Vigile et Homère

Avec audace, la pièce commence par des images sur écran. Un court-métrage pour établir un état géographique des lieux - une place de Nouméa - et l'état psychologique de Nesta - ex-taulard paumé, emprisonné à tort, mais réintégré dans son travail de nuit. Un rapport de faits-divers biographiques pour comprendre son parcours d'enfant ballotté entre deux mondes, Maré et la grande ville, entre deux familles, la vraie (ayant explosé), et celle d'adoption. Deux mondes où cohabitent violence physiques, et affections. En gros tout ce qui fait notre actualité...
Ce portrait brosse une frange sociale, majoritaire du pas, dans un paysage multiple. Puis, le vigile prend vie, corps et la parole sur scène dans cette nuit pas tendre pour lui, exposé, tous les 18 mars depuis trois ans, aux cadeaux d'anniversaires spéciaux de sa femme.

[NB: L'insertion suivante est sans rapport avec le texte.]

/-- A word with the given fields is the sum of them, each at its place (R60). -/
theorem hasFields_iff_toNat {w : EventWord} {op idx ch val : Nat} (hop : op < 16) (hidx : idx < 256) (hch : ch < 4)
    (hval : val < 2 ^ 32) :
    HasFields w op idx ch val ↔ w.toNat = op * 2 ^ 60 + idx * 2 ^ 40 + ch * 2 ^ 32 + val := by
  have hw := w.isLt
  constructor
  · rintro ⟨h1, h2, h3, h4, h5, h6⟩
    rw [opField_toNat] at h1
    rw [reservedHighField_toNat] at h2
    rw [idxField_toNat] at h3
    rw [reservedLowField_toNat] at h4
    rw [chField_toNat] at h5
    rw [valField_toNat] at h6
    omega
  · intro h
    constructor
    · rw [opField_toNat]; omega
    · rw [reservedHighField_toNat]; omega
    · rw [idxField_toNat]; omega
    · rw [reservedLowField_toNat]; omega
    · rw [chField_toNat]; omega
    · rw [valField_toNat]; omega

/-! ## The decoder -/

theorem whenUnusedZero_eq_event_iff {unusedZero : Bool} {i j : Instr} :
    whenUnusedZero unusedZero i = .event j ↔ unusedZero = true ∧ i = j := by
  cases unusedZero <;> simp [whenUnusedZero]

theorem whenUnusedZero_illegal_iff {unusedZero : Bool} {i : Instr} :
    (∃ why, whenUnusedZero unusedZero i = .illegal why) ↔ unusedZero = false := by
  cases unusedZero <;> simp [whenUnusedZero]

theorem decodeReadWire_eq_event_iff {w : EventWord} {i : Instr} :
    decodeReadWire w = .event i ↔
      ∃ c, i = .readWire (idxField w).toNat c ∧ (chField w).toNat = c.code ∧ valField w = 0 := by
  unfold decodeReadWire
  constructor
  · intro h
    split at h
    · next c hc =>
      obtain ⟨hval, rfl⟩ := whenUnusedZero_eq_event_iff.mp h
      exact ⟨c, rfl, colourOfCode_eq_some hc, by simpa using hval⟩
    · cases h
  · rintro ⟨c, rfl, hc, hval⟩
    simp [hc, colourOfCode_code, hval, whenUnusedZero]

/-- The decoder reads an event exactly from the words that hold the event's own fields and 0 elsewhere (R61 to R66). -/
theorem decode_eq_event_iff_hasFields (w : EventWord) (i : Instr) :
    decode w = .event i ↔ HasFields w (opPart i) (idxPart i) (chPart i) (valPart i) := by
  constructor
  · intro h
    unfold decode at h
    split at h
    · cases h
    split at h
    · cases h
    next hres =>
    obtain ⟨hhigh, hlow⟩ : (reservedHighField w).toNat = 0 ∧ (reservedLowField w).toNat = 0 := by
      simpa only [field_eq_zero_iff, ne_eq, not_or, not_not] using hres
    split at h
    case h_4 hop =>
      obtain ⟨c, rfl, hch, hval⟩ := decodeReadWire_eq_event_iff.mp h
      exact ⟨hop, hhigh, rfl, hlow, hch, by rw [hval]; rfl⟩
    case h_6 => cases h
    all_goals
      obtain ⟨hzero, rfl⟩ := whenUnusedZero_eq_event_iff.mp h
      simp only [Bool.and_eq_true, beq_iff_eq, field_eq_zero_iff] at hzero
    case h_1 hop | h_5 hop =>
      obtain ⟨⟨hidx, hch⟩, hval⟩ := hzero
      exact ⟨hop, hhigh, hidx, hlow, hch, hval⟩
    case h_2 hop => exact ⟨hop, hhigh, rfl, hlow, hzero, rfl⟩
    case h_3 hop => exact ⟨hop, hhigh, rfl, hlow, hzero.1, hzero.2⟩
  · rintro ⟨hop, hhigh, hidx, hlow, hch, hval⟩
    rw [← field_eq_zero_iff] at hhigh hlow
    cases i with
    | tick | reset =>
      simp only [idxPart, chPart, valPart, ← field_eq_zero_iff] at hidx hch hval
      simp [decode, hop, opPart, hhigh, hlow, hidx, hch, hval, whenUnusedZero]
    | write idx value =>
      simp only [chPart, ← field_eq_zero_iff] at hch
      simp [decode, hop, opPart, hhigh, hlow, hidx, idxPart, hch, hval, valPart, whenUnusedZero]
    | read idx =>
      simp only [chPart, valPart, ← field_eq_zero_iff] at hch hval
      simp [decode, hop, opPart, hhigh, hlow, hidx, idxPart, hch, hval, whenUnusedZero]
    | readWire idx c =>
      simp only [valPart, ← field_eq_zero_iff] at hval
      have hwire : decodeReadWire w = .event (.readWire idx c) :=
        decodeReadWire_eq_event_iff.mpr ⟨c, by rw [hidx, idxPart], hch, hval⟩
      simp [decode, hop, opPart, hhigh, hlow, hwire]

/-! ## Decoder and encoder (R66, R67) -/

theorem opPart_lt (i : Instr) : opPart i < 16 := by
  cases i <;> simp [opPart]

theorem chPart_lt (i : Instr) : chPart i < 4 := by
  cases i with
  | readWire idx c => exact c.code_lt.trans (by omega)
  | tick | write | read | reset => simp [chPart]

/-- An event is well-formed exactly if its operands fit their fields. -/
theorem wellFormed_iff_parts (i : Instr) : i.wellFormed = true ↔ idxPart i < 256 ∧ valPart i < 2 ^ 32 := by
  cases i with
  | tick | reset => simp [Instr.wellFormed, idxPart, valPart]
  | write idx value => rw [wellFormed_write_iff, idxPart, valPart, ← Nat.lt_succ_iff]
  | read idx => simp [wellFormed_read_iff, idxPart, valPart, Nat.lt_succ_iff]
  | readWire idx c => simp [wellFormed_readWire_iff, idxPart, valPart, Nat.lt_succ_iff]

/-- The family `WordFields`, over all events. -/
theorem encodeWord_toNat (i : Instr) : Statement i := by
  cases i with
  | tick => exact tick
  | write idx value => exact write idx value
  | read idx => exact read idx
  | readWire idx c => exact readWire idx c
  | reset => exact reset

/-- The decoder reads an event from its word and from no other. -/
theorem decode_eq_event_iff (w : EventWord) (i : Instr) :
    decode w = .event i ↔ i.wellFormed = true ∧ encodeWord i = w := by
  rw [decode_eq_event_iff_hasFields]
  constructor
  · intro h
    have hwf : i.wellFormed = true :=
      (wellFormed_iff_parts i).mpr ⟨h.idx ▸ (idxField w).isLt, h.val ▸ (valField w).isLt⟩
    obtain ⟨hidx, hval⟩ := (wellFormed_iff_parts i).mp hwf
    have hw := (hasFields_iff_toNat (opPart_lt i) hidx (chPart_lt i) hval).mp h
    exact ⟨hwf, BitVec.eq_of_toNat_eq ((encodeWord_toNat i hwf).trans hw.symm)⟩
  · rintro ⟨hwf, rfl⟩
    obtain ⟨hidx, hval⟩ := (wellFormed_iff_parts i).mp hwf
    exact (hasFields_iff_toNat (opPart_lt i) hidx (chPart_lt i) hval).mpr (encodeWord_toNat i hwf)

theorem encode_eq_some_iff (i : Instr) (w : EventWord) :
    encode i = some w ↔ i.wellFormed = true ∧ encodeWord i = w := by
  simp [encode]

theorem encode_eq_none_iff (i : Instr) : encode i = none ↔ ¬ i.wellFormed = true := by
  simp [encode]

/-- Settles O2: the decoder reads from the encoder's word the event it was made of. -/
theorem encodedEventsDecodeBack : Obligations.EncodedEventsDecodeBack := fun i hwf =>
  ⟨encodeWord i, (encode_eq_some_iff i _).mpr ⟨hwf, rfl⟩, (decode_eq_event_iff _ i).mpr ⟨hwf, rfl⟩⟩

/-- Settles O3: a word with an event's fields is the sum of them, as the event's own word is. -/
theorem decodedWordsEncodeBack : Obligations.DecodedWordsEncodeBack := fun w i h =>
  have hword := (decode_eq_event_iff w i).mp h
  ⟨hword.1, (encode_eq_some_iff i w).mpr hword⟩

/-- Settles O1: each word is computed. -/
theorem listedWordsDecodeAsListed : Obligations.ListedWordsDecodeAsListed := by
  refine ⟨?_, ?_, ?_, ?_, ?_, ?_, ?_, ⟨.reservedOp, ?_⟩, ⟨.unusedField, ?_⟩, ⟨.colourThree, ?_⟩⟩ <;> decide

/-! ## The reserved words (R62) -/

/-- Of the values of `CH`, only 3 selects no colour (R64). -/
theorem colourOfCode_cases {n : Nat} (h : n < 4) :
    (n = 3 ∧ colourOfCode n = none) ∨ (n ≠ 3 ∧ ∃ c, colourOfCode n = some c) := by
  match n, h with
  | 0, _ => exact .inr ⟨by decide, .red, rfl⟩
  | 1, _ => exact .inr ⟨by decide, .green, rfl⟩
  | 2, _ => exact .inr ⟨by decide, .blue, rfl⟩
  | 3, _ => exact .inl ⟨rfl, rfl⟩

theorem decodeReadWire_illegal_iff (w : EventWord) :
    (∃ why, decodeReadWire w = .illegal why) ↔ valField w ≠ 0 ∨ (chField w).toNat = 3 := by
  unfold decodeReadWire
  obtain ⟨hch, hnone⟩ | ⟨hch, c, hsome⟩ := colourOfCode_cases (chField w).isLt
  · exact ⟨fun _ => .inr hch, fun _ => ⟨.colourThree, by rw [hnone]⟩⟩
  · simp [hsome, hch, whenUnusedZero_illegal_iff]

/-- R62's four cases, in terms of the fields. -/
theorem decode_illegal_iff_fields (w : EventWord) :
    (∃ why, decode w = .illegal why) ↔
      5 ≤ (opField w).toNat ∨ reservedHighField w ≠ 0 ∨ reservedLowField w ≠ 0 ∨
      ((opField w).toNat = 0 ∧ (idxField w ≠ 0 ∨ chField w ≠ 0 ∨ valField w ≠ 0)) ∨
      ((opField w).toNat = 1 ∧ chField w ≠ 0) ∨
      ((opField w).toNat = 2 ∧ (chField w ≠ 0 ∨ valField w ≠ 0)) ∨
      ((opField w).toNat = 3 ∧ valField w ≠ 0) ∨
      ((opField w).toNat = 4 ∧ (idxField w ≠ 0 ∨ chField w ≠ 0 ∨ valField w ≠ 0)) ∨
      ((opField w).toNat = 3 ∧ (chField w).toNat = 3) := by
  by_cases hop : 5 ≤ (opField w).toNat
  · simp [decode, hop]
  by_cases hres : reservedHighField w ≠ 0 ∨ reservedLowField w ≠ 0
  · simp only [decode, ge_iff_le, hop, hres, if_true, if_false, Decoded.illegal.injEq, exists_eq', true_iff]
    tauto
  obtain ⟨hhigh, hlow⟩ : reservedHighField w = 0 ∧ reservedLowField w = 0 := by simpa using hres
  obtain h | h | h | h | h : (opField w).toNat = 0 ∨ (opField w).toNat = 1 ∨ (opField w).toNat = 2 ∨
      (opField w).toNat = 3 ∨ (opField w).toNat = 4 := by omega
  · simp [decode, h, hhigh, hlow, whenUnusedZero_illegal_iff, imp_iff_not_or, or_assoc]
  · simp [decode, h, hhigh, hlow, whenUnusedZero_illegal_iff]
  · simp [decode, h, hhigh, hlow, whenUnusedZero_illegal_iff, imp_iff_not_or]
  · simp [decode, h, hhigh, hlow, decodeReadWire_illegal_iff]
  · simp [decode, h, hhigh, hlow, whenUnusedZero_illegal_iff, imp_iff_not_or, or_assoc]

/-- Settles O5: the cases in terms of the fields, each field read off the word's number. -/
theorem illegalWordsAreExactlyTheReservedOnes : Obligations.IllegalWordsAreExactlyTheReservedOnes := by
  intro w
  have hop : (opField w).toNat = w.toNat / 2 ^ 60 := by
    have hw := w.isLt
    rw [opField_toNat]
    omega
  rw [decode_illegal_iff_fields]
  simp only [ne_eq, field_eq_zero_iff, hop, reservedHighField_toNat, reservedLowField_toNat, idxField_toNat,
    chField_toNat, valField_toNat]
  rfl

/-! ## The opcode map (section 4) -/

/-- Two words are equal if their six fields are: the fields are all of the word (R60). -/
theorem eq_of_fields {v w : EventWord} (hop : opField v = opField w) (hhigh : reservedHighField v = reservedHighField w)
    (hidx : idxField v = idxField w) (hlow : reservedLowField v = reservedLowField w) (hch : chField v = chField w)
    (hval : valField v = valField w) : v = w := by
  have hv := v.isLt
  have hw := w.isLt
  apply BitVec.eq_of_toNat_eq
  rw [BitVec.toNat_eq] at hop hhigh hidx hlow hch hval
  simp only [opField_toNat, reservedHighField_toNat, idxField_toNat, reservedLowField_toNat, chField_toNat,
    valField_toNat] at hop hhigh hidx hlow hch hval
  omega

Comme la jeunesse dans ses choix, Nesta (référence au grand Bob) se perd dans la réalité sociale (ce que doit toujours exprimer le théâtre) de ce lieu, entouré par le savoir (l'Université), la souffrance (l'hôpital psychiatrique) et par les squats (dérives et délinquance).
Petit à petit, faisant fi des ordres désincarnés venus d'une autorité verticale, il va investir la salle, la scène, la pièces réelle qui s'y joue et l'acteur qu'il imagine comme... son double, son alter ego. Sur les planches, l'Odyssée d'Homère, mythe répété depuis la nuit des temps par les hommes, ressemble à celle du vigile : exil loin du foyze, retour tardif, prétendant instalé et Pénélope instable. Spectateur de sa vie, il voit sa propre tragédie, tout comme le public venant au théâtre se frotte aux tourments de l'âme humaine pour les exorciser.

Le texte dense, porté par le fabuleux acteur Wakeu Fogaing, est rythmé de phrases courtes sans sujet, de répétitions musicales et obsessionnelles de mots, de retours cycliques sur l'action balisée par les anniversaires conjugaux.